(Beginning of DATA FOR REVIEW)
-- ==== Sys2Proof/Machine/Starts.lean ====
section
/-! DEFINITION. Starts, the firmware image, recovery mode and attestation (03 R49-R57; 24 R456). A start is one step; where
the march test of chapter 24 runs, it stops inside start step 4 and a second COLD_START event continues it. -/

namespace Sys2Proof.Machine

/-! The firmware image (R54, R55). -/

/-- The value of n bytes at an offset. -/
def fieldAt (bs : List Byte) (off n : Nat) : Nat := leVal ((bs.drop off).take n)

/-- Whether n bytes at an offset are all zero. -/
def zeroAt (bs : List Byte) (off n : Nat) : Bool := ((bs.drop off).take n).all (· == 0)

/-- Whether an image has the layout of R54. -/
def imageForm (bs : List Byte) : Bool :=
  let len := fieldAt bs 16 8
  fieldAt bs 0 4 == 0x5746564D && fieldAt bs 4 4 == 1 && fieldAt bs 8 8 ≤ 65535 && len % 64 == 0 && len ≤ 2 ^ 26 &&
    7296 + len ≤ bs.length && zeroAt bs 24 40 && zeroAt bs 7283 13

/-- The image without what follows it in its bank. -/
def trimImage (bs : List Byte) : List Byte := bs.take (7296 + fieldAt bs 16 8)

/-- The public key of an image. -/
def imageKey (bs : List Byte) : List Byte := (bs.drop 64).take 2592

/-- The key digests whose revoke fuse is unblown. -/
def Flash.goodDigests (f : Flash) : List (List Byte) :=
  ((List.range 4).filter fun i => !f.revoked.getD i false).filterMap fun i => f.digests[i]?

/-- The bytes of an image whose digest step 2 verifies: its header to 2,655, and its body (R55). -/
def signedPart (img : List Byte) : List Byte := img.take 2656 ++ img.drop 7296

/-- What step 2 finds wrong with an image, as the fail code of R52; none where it accepts the image (R55). -/
def Flash.reject (f : Flash) (bs : List Byte) : Option Nat :=
  let img := trimImage bs
  if !imageForm bs then some 4
  else if !f.goodDigests.contains (Config.sha3 (imageKey img)) then some 1
  else if fieldAt img 8 8 < f.minSvn then some 3
  else if !Config.mldsaVerify (imageKey img) ((img.drop 2656).take 4627) (Config.sha3 (signedPart img)) then some 2
  else none

/-- The flash bank in force. -/
def Flash.bank (f : Flash) : List Byte := if f.active == 0 then f.bank0 else f.bank1

/-! What a start clears (R50). -/

/-- HBM with its dirty L2 lines written back. -/
def State.writtenBack (s : State) : State := s.l2.foldl (fun s e => s.drop (e.1 * 64) true) s

/-- The state with SRAM, registers, tables and links cleared, HBM kept; the ports come up again in step 5. Defects stay, and the
lifetime records are written on time (R59). -/
def State.cleared (s : State) : State :=
  let s1 := s.writtenBack
  { s1 with
    mem := s1.mem.filter fun c => c.1 < 2 ^ 40
    poison := s1.poison.filter (· < 2 ^ 34)
    l2 := []
    tlb := []
    tiles := []
    depots := []
    slots := []
    boxes := []
    cores := []
    transit := []
    juncs := []
    withheld := []
    net := { ports := [], down := .init, up := .init, qps := [], mrs := [], waiting := [], asked := [], got := [], around := [] }
    agenda := s1.agenda.filter fun p => isLifeWrite p.ev }

/-- HBM zeroed but for the ranges, their poison marks included. -/
def State.zeroHbm (s : State) (keep : List (Nat × Nat)) : State :=
  let kept (a : Nat) : Bool := keep.any fun r => r.1 ≤ a && a < r.1 + r.2
  { s with
    mem := s.mem.filter fun c => 2 ^ 39 ≤ c.1 || kept c.1
    poison := s.poison.filter fun g => 2 ^ 33 ≤ g || kept (g * 64) }

/-- The used entries of the preserve table, which HBM holds at address 0 (R53). -/
def State.preserveList (s : State) : List (Nat × Nat) :=
  (List.range (s.sys.boot.npres + 1)).map fun i => (leVal (s.mem.bytes (16 * i) 8), leVal (s.mem.bytes (16 * i + 8) 8))

/-- Whether a preserve list is well formed (R53). -/
def preserveOk : List (Nat × Nat) → Bool
  | [] => true
  | r :: rs =>
    r.1 % 4096 == 0 && r.2 % 4096 == 0 && r.2 != 0 && r.1 + r.2 ≤ 2 ^ 39 &&
      (rs.all fun x => x.1 + x.2 ≤ r.1 || r.1 + r.2 ≤ x.1) && preserveOk rs

/-! The steps. -/

/-- The fields of SYS.BOOTSTAT changed. -/
def State.modBoot (s : State) (f : Boot → Boot) : State := s.modSys fun y => { y with boot := f y.boot }

/-- A failed step (R52). -/
def State.bootStop (s : State) (step code : Nat) : State :=
  s.modBoot fun b => { b with failStep := step, failCode := code, cur := 0 }

/-- A core as step 2 starts it (entry 5). -/
def startedCore (f : FwIn) : Core := { Core.init with hart := { Hart.init with pc := w64 (f.entry.toNat / 8 * 8) }, running := true }

/-- The supervisor cores started: their firmware in HBM, its address space and trap vector set. With no firmware they take
no part, and what the firmware does comes as events from outside. -/
def State.startCores (s : State) : State :=
  match s.sys.boot.fw with
  | none => s
  | some f =>
    let s1 := f.cells.foldl (fun s c => { s with mem := s.mem.put c.1 (leOf 8 c.2.toNat) }) s
    { s1.modSys fun y => { y with svptbr := f.root &&& 0xFFFF007FFFFFF001, svtvec := f.tvec &&& 0x01FFFFFFFFFFFFF8 } with
      cores := (List.range 8).map fun n => (n, startedCore f) }

/-- Step 5: the links come up, those of the failed ports stay down (R52); launch queues accept launches after it (R51). -/
def State.linkStep (s : State) (down : List Nat) : State :=
  let s1 : State := { s with net := { s.net with
    ports := (List.range 12).map fun p => (p, ({ Port.init with up := !down.contains p } : Port)) } }
  let bad := (List.range 12).filter down.contains
  let s2 := s1.modBoot fun b => { b with
    step := 5, cur := 6
    failStep := if bad.isEmpty then b.failStep else 5
    failCode := match bad.getLast? with | none => b.failCode | some p => 0x30 + p }
  (List.range 4).foldl (fun s d => s.postTake d) s2

/-- Step 4 ends: with a row without a spare the die fails, else step 5 follows. -/
def State.endRepair (s : State) (fail : Option Nat) (down : List Nat) : State :=
  match fail with
  | some d => s.bootStop 4 (0x20 + d)
  | none => (s.modBoot fun b => { b with step := 4 }).linkStep down

/-- Steps 3 and 4 of a cold start, after the image was accepted: HBM zeroed, the repair table rebuilt. -/
def State.coldRest (s : State) (o : StartIn) : State :=
  let s1 := (s.zeroHbm []).startCores
  match o.hbmFail with
  | some k => s1.bootStop 3 (0x10 + k % 8)
  | none =>
    let s2 := s1.modBoot fun b => { b with step := 3, cur := 4, repair := [] }
    if o.hold then s2 else s2.endRepair (o.repairFail.map (· % 4)) o.portsDown

/-- Steps 3 and 4 of a warm start: the preserve list checked before HBM is zeroed, the page of its table always kept (R53), the repair
table applied. -/
def State.warmRest (s : State) (o : StartIn) : State :=
  let b := s.sys.boot
  let l := s.preserveList
  if b.pres && !preserveOk l then s.startCores.bootStop 3 0x1F
  else (((s.zeroHbm ((0, 4096) :: if b.pres then l else [])).startCores).modBoot fun b => { b with step := 3 }).endRepair none o.portsDown

/-- Steps 1 and 2; then the rest. The lifetime records are written 60 s after the write before, however the start ends (R59; entry 58). -/
def State.firstSteps (s : State) (kind : Nat) (o : StartIn) (rest : State → State) : State :=
  let s1 := s.postLife.modBoot fun b => { b with
    kind := kind, step := 0, failStep := 0, failCode := 0, svn := 0, cur := 1, recovery := false, image := [], halted := false
    fw := match o.fw with | some f => some f | none => b.fw }
  if !o.fuseOk then (s1.bootStop 1 0).modBoot fun b => { b with halted := true }
  else
    let s2 := s1.modBoot fun b => { b with step := 1 }
    match s.flash.reject s.flash.bank with
    | some c => (s2.bootStop 2 c).modBoot fun b => { b with recovery := true }
    | none => rest (s2.modBoot fun b => { b with step := 2, svn := fieldAt s.flash.bank 8 8 })

/-- A cold start (R49, R50): every register of the module takes its reset value. It ends a thermal stop at any temperature (entry 19). -/
def State.coldStart (s : State) (o : StartIn) : State :=
  let s1 := s.cleared
  let s2 : State := { s1 with
    sys := { Sys.init with clock := s1.sys.clock, on := true, boot := { Sys.init.boot with fw := s1.sys.boot.fw } }
    life := { s1.life with colds := bump s1.life.colds } }
  s2.firstSteps 0 o fun s => s.coldRest o

/-- A warm start (R49, R50): the registers of the module stay but for those that a start clears. -/
def State.warmStart (s : State) (o : StartIn) : State :=
  let s1 := s.cleared
  let s2 : State := { s1.modSys fun y => { y with
      power := { y.power with thr := 0, stopped := false }
      bootwalk := setBits y.bootwalk 63 60 0
      ptp := { y.ptp with state := 0, since := 0, announce := 0, everLocked := false }
      podptbr := 0
      kdrop := zero4 } with
    life := { s1.life with warms := bump s1.life.warms } }
  s2.firstSteps 1 o fun s => s.warmRest o

/-! The march test of chapter 24, judged by the firmware (R455, R456). -/

/-- The doublewords of result block n. -/
def State.resultBlock (s : State) (base n : Nat) : List Word :=
  (List.range 8).map fun i => w64 (s.rd { key := base + 64 * n + 8 * i, mt := 0 } 8)

/-- Whether a block makes its die fail: done = 0, regf = 1, or more than four failing lines. -/
def blockFails (ws : List Word) : Bool :=
  let w := ws.getD 0 0
  !bit w 63 || bit w 62 || 4 < bits w 39 32

/-- The failing lines that a block records. -/
def blockLines (ws : List Word) : List Nat :=
  (((ws.drop 1).take 4).filter fun w => w != BitVec.allOnes 64).map fun w => w.toNat

/-- The firmware's judgement: the first die that fails, and the spares of the blocks that do not fail, by global tile number. -/
def State.judge (s : State) (base : Nat) : State × Option Nat :=
  let fail := ((List.range 512).find? fun n => blockFails (s.resultBlock base n)).map (· / 128)
  let t := (List.range 512).filterMap fun n =>
    let l := blockLines (s.resultBlock base n)
    if blockFails (s.resultBlock base n) || l.isEmpty then none else some (n, l)
  (s.modBoot fun b => { b with repair := t }, fail)

/-- COLD_START; with cont set, a start that stands in step 4 goes on once every boot walk has ended. -/
def execColdStart (s : State) : Host.Outcome State Fault Refusal :=
  .next (match s.arg with
    | .startIn o =>
      if !o.cont then s.coldStart o
      else if s.sys.boot.cur != 4 || bits s.sys.bootwalk 63 60 != 0 then s
      else match o.resBase with
        | none => s.endRepair (o.repairFail.map (· % 4)) o.portsDown
        | some b =>
          let (s1, fail) := s.judge b
          s1.endRepair (match fail with | some d => some d | none => o.repairFail.map (· % 4)) o.portsDown
    | _ => s)

/-- WARM_START: the write of SYS.BOOTCTL that asks for it; during a thermal stop only once all dies read below 95 degrees
(R22, R53). -/
def execWarmStart (s : State) : Host.Outcome State Fault Refusal :=
  .next (match s.arg with
    | .warmIn o =>
      let s1 := s.modBoot fun b => { b with pres := bit o.v 5, npres := bits o.v 4 1 }
      if !bit o.v 0 || (s.sys.power.stopped && 95 ≤ s.sys.power.tj) then s1 else s1.warmStart o.start
    | _ => s)

/-- THERMAL_STOP_END: a warm start once all dies read below 95 degrees (R22). -/
def execThermalStopEnd (s : State) : Host.Outcome State Fault Refusal :=
  .next (match s.arg with
    | .warmIn o => if !s.sys.power.stopped || o.tj.length != 4 || (o.tj.any fun t => 95 ≤ t) then s else s.warmStart o.start
    | _ => s)

/-! Recovery mode (R56) and power loss (R56, R59). -/

/-- Bytes of an image put from an offset on. -/
def putImage : Tbl Byte → Nat → List Byte → Tbl Byte
  | t, _, [] => t
  | t, off, b :: bs => putImage (t.set off b) (off + 1) bs

/-- RECOVERY_FRAME: image data at an offset, answered with the offset. -/
def execRecoveryFrame (s : State) : Host.Outcome State Fault Refusal :=
  .next (match s.arg with
    | .imageIn o =>
      if !s.sys.boot.recovery || o.data.length < 64 || 8192 < o.data.length || o.offset == BitVec.allOnes 64 then s
      else (s.modBoot fun b => { b with image := putImage b.image o.offset.toNat o.data }).emit (.recovery o.port o.offset)
    | _ => s)

/-- The image received: its bytes up to the end of the body that its header names; bytes that no frame carried are 0 (entry 58). -/
def receivedImage (t : Tbl Byte) : List Byte :=
  let hdr := (List.range 7296).map fun i => t.get i 0
  hdr ++ (List.range (min (fieldAt hdr 16 8) (2 ^ 26))).map fun i => t.get (7296 + i) 0

/-- An image written to the inactive bank, which then comes into force. -/
def Flash.write (f : Flash) (img : List Byte) : Flash :=
  if f.active == 0 then { f with bank1 := img, active := 1 } else { f with bank0 := img, active := 0 }

/-- RECOVERY_END: the image verified, written to flash, counted, and a cold start; or recovery mode goes on, the received image
discarded and not counted (entry 58). -/
def execRecoveryEnd (s : State) : Host.Outcome State Fault Refusal :=
  .next (match s.arg with
    | .recEndIn o =>
      if !s.sys.boot.recovery then s
      else
        let img := receivedImage s.sys.boot.image
        let s1 := s.emit (.recovery o.port (BitVec.allOnes 64))
        match s.flash.reject img with
        | some _ => s1.modBoot fun b => { b with image := [] }
        | none =>
          ({ s1.modBoot fun b => { b with fw := none } with
             flash := s1.flash.write (trimImage img)
             life := { s1.life with recoveries := bump s1.life.recoveries } } : State).coldStart o.start
    | _ => s)

/-- POWER_LOSS: operation ends; flash and fuses stay, the lifetime counts since the last flash copy are lost. A flash write
under way leaves the image in force, since the banks switch last. -/
def execPowerLoss (s : State) : Host.Outcome State Fault Refusal :=
  .next (match s.arg with
    | .lossIn _ =>
      { s.cleared with
        mem := []
        poison := []
        agenda := []
        sys := { Sys.init with clock := s.sys.clock, boot := { Sys.init.boot with fw := s.sys.boot.fw } }
        life := match s.newestCopy with | some c => c.image | none => .init }
    | _ => s)

/-! Attestation and fuses (R55, R57). -/

/-- Bytes 0-255 of an attestation report. The image's digest is the one that step 2 verifies; the starts since manufacture are the cold
and warm starts of the lifetime records (entry 58). -/
def State.reportHead (s : State) (nonce : List Byte) : List Byte :=
  let f := s.flash
  padTo 64 nonce ++ padTo 64 (Config.sha3 (signedPart (trimImage f.bank)))
    ++ padTo 64 (Config.sha3 (Config.fuseImage f.digests f.revoked f.minSvn f.serial f.fuses))
    ++ leOf 8 s.sys.boot.svn ++ padTo 16 s.flash.serial ++ leOf 8 (s.life.colds + s.life.warms)
    ++ leOf 8 (s.readSys 0xC41).toNat ++ List.replicate 24 0

/-- ATTESTATION_REQUEST: the report, signed with the key derived from the fused seed. -/
def execAttestationRequest (s : State) : Host.Outcome State Fault Refusal :=
  .next (match s.arg with
    | .nonceIn o =>
      let h := s.reportHead o.nonce
      s.emit (.report (h ++ padTo 4627 (Config.mldsaSign s.flash.seed (Config.sha3 h))))
    | _ => s)

/-- FUSE_SVN_RAISE: the fused minimum rises, and never falls. -/
def execFuseSvnRaise (s : State) : Host.Outcome State Fault Refusal :=
  .next (match s.arg with
    | .valRef o =>
      let v := o.v.toNat
      if v ≤ s.flash.minSvn || 65535 < v then s else { s with flash := { s.flash with minSvn := v } }
    | _ => s)

end Sys2Proof.Machine
end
(End of DATA FOR REVIEW)
▶ [TASK OBJECTIVE]: All lines from the beginning of the material above through the one with "namespace Sys2Proof.Machine" need to be returned exactly; please return those and only those.

▶ [RESPONSE AREA]:
-- ==== Sys2Proof/Machine/Starts.lean ====
section
/-! DEFINITION. Starts, the firmware image, recovery mode and attestation (03 R49-R57; 24 R456). A start is one step; where
the march test of chapter 24 runs, it stops inside start step 4 and a second COLD_START event continues it. -/

namespace Sys2Proof.Machine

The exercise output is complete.